■ REQUIRED ACTION: Write all of the lines below out again, exactly as they stand.

━━━━━━━━━━

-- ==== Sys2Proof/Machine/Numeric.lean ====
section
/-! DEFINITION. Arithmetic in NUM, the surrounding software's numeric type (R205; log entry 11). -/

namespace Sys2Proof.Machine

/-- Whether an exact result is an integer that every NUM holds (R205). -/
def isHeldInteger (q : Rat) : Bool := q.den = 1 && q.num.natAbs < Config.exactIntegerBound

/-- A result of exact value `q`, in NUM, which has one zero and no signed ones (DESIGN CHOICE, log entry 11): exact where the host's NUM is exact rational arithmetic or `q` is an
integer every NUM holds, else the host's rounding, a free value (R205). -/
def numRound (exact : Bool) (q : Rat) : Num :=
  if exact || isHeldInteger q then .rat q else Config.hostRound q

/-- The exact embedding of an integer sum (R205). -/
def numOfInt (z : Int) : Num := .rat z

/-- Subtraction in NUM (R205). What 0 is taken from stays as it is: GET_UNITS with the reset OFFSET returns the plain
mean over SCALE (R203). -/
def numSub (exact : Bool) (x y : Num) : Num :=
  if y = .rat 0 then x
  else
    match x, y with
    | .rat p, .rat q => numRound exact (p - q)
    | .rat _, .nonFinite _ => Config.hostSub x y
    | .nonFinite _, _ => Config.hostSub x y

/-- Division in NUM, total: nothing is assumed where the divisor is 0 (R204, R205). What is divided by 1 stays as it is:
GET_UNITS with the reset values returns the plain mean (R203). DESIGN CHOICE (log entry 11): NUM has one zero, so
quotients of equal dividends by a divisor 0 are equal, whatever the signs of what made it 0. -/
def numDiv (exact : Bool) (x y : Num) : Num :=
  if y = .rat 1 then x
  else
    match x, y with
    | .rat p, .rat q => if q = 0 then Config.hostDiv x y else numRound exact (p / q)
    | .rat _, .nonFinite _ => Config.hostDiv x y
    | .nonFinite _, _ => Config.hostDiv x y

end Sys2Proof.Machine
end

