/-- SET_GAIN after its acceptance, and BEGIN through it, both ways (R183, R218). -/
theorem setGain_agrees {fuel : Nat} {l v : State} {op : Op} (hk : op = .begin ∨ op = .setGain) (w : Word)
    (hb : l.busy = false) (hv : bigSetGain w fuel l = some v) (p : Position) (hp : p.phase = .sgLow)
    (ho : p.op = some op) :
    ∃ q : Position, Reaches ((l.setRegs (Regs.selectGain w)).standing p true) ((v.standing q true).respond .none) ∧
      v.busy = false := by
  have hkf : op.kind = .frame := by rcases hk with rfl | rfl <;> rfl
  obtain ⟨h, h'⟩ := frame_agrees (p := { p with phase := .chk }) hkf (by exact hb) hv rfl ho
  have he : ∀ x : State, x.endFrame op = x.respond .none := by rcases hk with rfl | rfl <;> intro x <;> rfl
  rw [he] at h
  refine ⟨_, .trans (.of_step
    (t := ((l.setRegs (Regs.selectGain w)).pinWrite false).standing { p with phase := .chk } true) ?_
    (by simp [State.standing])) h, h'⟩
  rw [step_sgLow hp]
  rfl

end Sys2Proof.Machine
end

━━━━━━━━━━

■ WRITTEN SOLUTION:
-- ==== Sys2Proof/Machine/Numeric.lean ====
section
/-! DEFINITION. Arithmetic in NUM, the surrounding software's numeric type (R205; log entry 11). -/

namespace Sys2Proof.Machine

/-- Whether an exact result is an integer that every NUM holds (R205). -/
def isHeldInteger (q : Rat) : Bool := q.den = 1 && q.num.natAbs < Config.exactIntegerBound

/-- A result of exact value `q`, in NUM, which has one zero and no signed ones (DESIGN CHOICE, log entry 11): exact where the host's NUM is exact rational arithmetic or `q` is an
integer every NUM holds, else the host's rounding, a free value (R205). -/
def numRound (exact : Bool) (q : Rat) : Num :=
  if exact || isHeldInteger q then .rat q else Config.hostRound q

/-- The exact embedding of an integer sum (R205). -/
def numOfInt (z : Int) : Num := .rat z

/-- Subtraction in NUM (R205). What 0 is taken from stays as it is: GET_UNITS with the reset OFFSET returns the plain
mean over SCALE (R203). -/
def numSub (exact : Bool) (x y : Num) : Num :=
  if y = .rat 0 then x
  else
    match x, y with
    | .rat p, .rat q => numRound exact (p - q)
    | .rat _, .nonFinite _ => Config.hostSub x y
    | .nonFinite _, _ => Config.hostSub x y

/-- Division in NUM, total: nothing is assumed where the divisor is 0 (R204, R205). What is divided by 1 stays as it is:
GET_UNITS with the reset values returns the plain mean (R203). DESIGN CHOICE (log entry 11): NUM has one zero, so
quotients of equal dividends by a divisor 0 are equal, whatever the signs of what made it 0. -/
def numDiv (exact : Bool) (x y : Num) : Num :=
  if y = .rat 1 then x
  else
    match x, y with
    | .rat p, .rat q => if q = 0 then Config.hostDiv x y else numRound exact (p / q)
    | .rat _, .nonFinite _ => Config.hostDiv x y
    | .nonFinite _, _ => Config.hostDiv x y

end Sys2Proof.Machine
end

/-- SET_GAIN after its acceptance, and BEGIN through it, both ways (R183, R218). -/
theorem setGain_agrees {fuel : Nat} {l v : State} {op : Op} (hk : op = .begin ∨ op = .setGain) (w : Word)
    (hb : l.busy = false) (hv : bigSetGain w fuel l = some v) (p : Position) (hp : p.phase = .sgLow)
    (ho : p.op = some op) :
    ∃ q : Position, Reaches ((l.setRegs (Regs.selectGain w)).standing p true) ((v.standing q true).respond .none) ∧
      v.busy = false := by
  have hkf : op.kind = .frame := by rcases hk with rfl | rfl <;> rfl
  obtain ⟨h, h'⟩ := frame_agrees (p := { p with phase := .chk }) hkf (by exact hb) hv rfl ho
  have he : ∀ x : State, x.endFrame op = x.respond .none := by rcases hk with rfl | rfl <;> intro x <;> rfl
  rw [he] at h
  refine ⟨_, .trans (.of_step
    (t := ((l.setRegs (Regs.selectGain w)).pinWrite false).standing { p with phase := .chk } true) ?_
    (by simp [State.standing])) h, h'⟩
  rw [step_sgLow hp]
  rfl

end Sys2Proof.Machine
end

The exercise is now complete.